***** Material supplied *****
-- ==== Sys2Proof/Machine/Agents.lean ====
section
/-! DEFINITION. Who steps and how: the schedule's next turn, the command port, the five internal agents, hardware reset,
and the placing of one given operation as the next step's (60_exceptions.md R345; log 5, log 17). -/

namespace Sys2Proof.Machine

/-- The next turn: the head of the schedule, or a free turn where it is empty (60_exceptions.md R320, R345; log 5). -/
def State.nextTurn (s : State) : Turn :=
  match s.schedule with
  | turn :: _ => turn
  | [] => Config.freeTurn s.draws

/-- The state with that turn taken from it. -/
def State.popTurn (s : State) : State :=
  match s.schedule with
  | _ :: rest => { s with schedule := rest }
  | [] => { s with draws := s.draws + 1 }

/-- HOST presents an operation word: `BadCommand` comes before every other check (30_encoding.md R129, R130;
60_exceptions.md R309, R321; log 7). -/
def hostTurn (op : Byte) (operands : List Byte) (s : State) : Host.Outcome State Fault Refusal :=
  match decodeWhole op operands with
  | .ok i =>
    match i.port with
    | .host => exec i s
    | .internal => .next (s.endWith op (.badCommand op))
  | .error _ => .next (s.endWith op (.badCommand op))

/-- INIT executes `init_seq[init_pc]` and adds 1 to `init_pc` (10_state.md R42, 45_control_surface.md R261; log 22). -/
def initTurn (s : State) : Host.Outcome State Fault Refusal :=
  if s.initRunning then
    match s.initSeq[s.initPc]? with
    | some (.op i) => exec i { s with initPc := s.initPc + 1 }
    | some .finish => .next (State.finishAttach { s with initPc := s.initPc + 1 })
    | none => .next s
  else .next s

/-- An internal agent's turn; HOST does nothing without a command (60_exceptions.md R345). -/
def agentTurn (a : Agent) (s : State) : Host.Outcome State Fault Refusal :=
  match a with
  | .host => .next s
  | .init => initTurn s
  | .blink => exec .btick s
  | .alarm => exec .apulse s
  | .display => exec .lredraw s
  | .teardown => exec .unmapall s

/-- Hardware reset: the block's own state as `State.resetWith` has it, the GPIO block's words and latches untouched;
another launch is another draw (70_reset_and_hazards.md R350, R351, R373; log 18, log 26). -/
def State.hardwareReset (s : State) : State :=
  { State.resetWith s.cfg s.mem s.latch with schedule := s.schedule, draws := s.draws + 1 }

/-- Take one turn. -/
def takeTurn (turn : Turn) (s : State) : Host.Outcome State Fault Refusal :=
  match turn with
  | .command op operands => hostTurn op operands (s.withAgent .host)
  | .run a => agentTurn a (s.withAgent a)
  | .reset => .next s.hardwareReset

/-! ## Placing one operation as the next step's (log 17) -/

/-- Put a turn before all others. -/
def State.pushTurn (turn : Turn) (s : State) : State := { s with schedule := turn :: s.schedule }

/-- The block attached: every word mapped and the phase RUN (70_reset_and_hazards.md R357). -/
def State.attached (s : State) : State := { s with phase := .run, mapped := attachWords s.cfg }

/-- An internal operation as the one entry of a running INIT list, with some addresses mapped. -/
def State.placeInit (i : Instr) (mapped : List Word) (s : State) : State :=
  State.pushTurn (.run .init) { s with initRunning := true, initSeq := [.op i], initPc := 0, mapped := mapped }

/-- As after the MAP steps of an attach (45_control_surface.md R261). -/
def State.placeAttaching (i : Instr) (s : State) : State := s.placeInit i (attachWords s.cfg)

/-- The same with the word an operand names mapped too: the block comes to no access before its mapping
(70_reset_and_hazards.md R361). -/
def State.placeAccess (i : Instr) (addr : Word) (s : State) : State := s.placeInit i (insertAddr addr (attachWords s.cfg))

/-- The operation as the very next step's: a host command as a word at the command port, an agent's own operation with
that agent enabled, any other internal operation as INIT's next entry (log 17). -/
def State.place (i : Instr) (s : State) : State :=
  match i with
  | .attach => s.pushTurn (.command i.opcode i.operandBytes)
  | .sett _ => s.pushTurn (.command i.opcode i.operandBytes)
  | .seth _ => s.pushTurn (.command i.opcode i.operandBytes)
  | .detach => s.pushTurn (.command i.opcode i.operandBytes)
  | .settx _ => s.pushTurn (.command i.opcode i.operandBytes)
  | .sethx _ => s.pushTurn (.command i.opcode i.operandBytes)
  | .btick => State.pushTurn (.run .blink) { s.attached with timerArmed := true }
  | .apulse => State.pushTurn (.run .alarm) { s.attached with alarmPending := true, alarmRunning := false }
  | .lredraw => State.pushTurn (.run .display) { s.attached with redrawPending := true, redrawRunning := false }
  | .unmapall =>
    State.pushTurn (.run .teardown) { s.attached.cancelSignal with alarmRunning := false, redrawRunning := false }
  | .map _ => s.placeInit i s.mapped
  | .unmap a => s.placeAccess i a
  | .rdw a => s.placeAccess i a
  | .wrw a _ => s.placeAccess i a
  | .rmw a _ _ => s.placeAccess i a
  | .cancel => s.placeAttaching i
  | .cfgout _ => s.placeAttaching i
  | .setp _ _ => s.placeAttaching i
  | .clrp _ _ => s.placeAttaching i
  | .aeval => s.placeAttaching i
  | .lnib _ _ => s.placeAttaching i
  | .lins _ => s.placeAttaching i
  | .lchr _ => s.placeAttaching i
  | .lstr _ => s.placeAttaching i
  | .linit => s.placeAttaching i
  | .lsched => s.placeAttaching i
  | .wait _ => s.placeAttaching i

/-- A table row's word placed; bytes that are no operation are presented to the command port as they are. -/
def State.placeTableWord (s : State) (nbits w : Nat) : State :=
  match decodeTableWord nbits w with
  | some i => s.place i
  | none =>
    match tableBytes nbits w with
    | op :: operands => s.pushTurn (.command op operands)
    | [] => s

end Sys2Proof.Machine
end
*****
Select all lines in the listing above where the word "phase" appears, and show them.

■ Answer for the task ■
/-- The block attached: every word mapped and the phase RUN (70_reset_and_hazards.md R357). -/
def State.attached (s : State) : State := { s with phase := .run, mapped := attachWords s.cfg }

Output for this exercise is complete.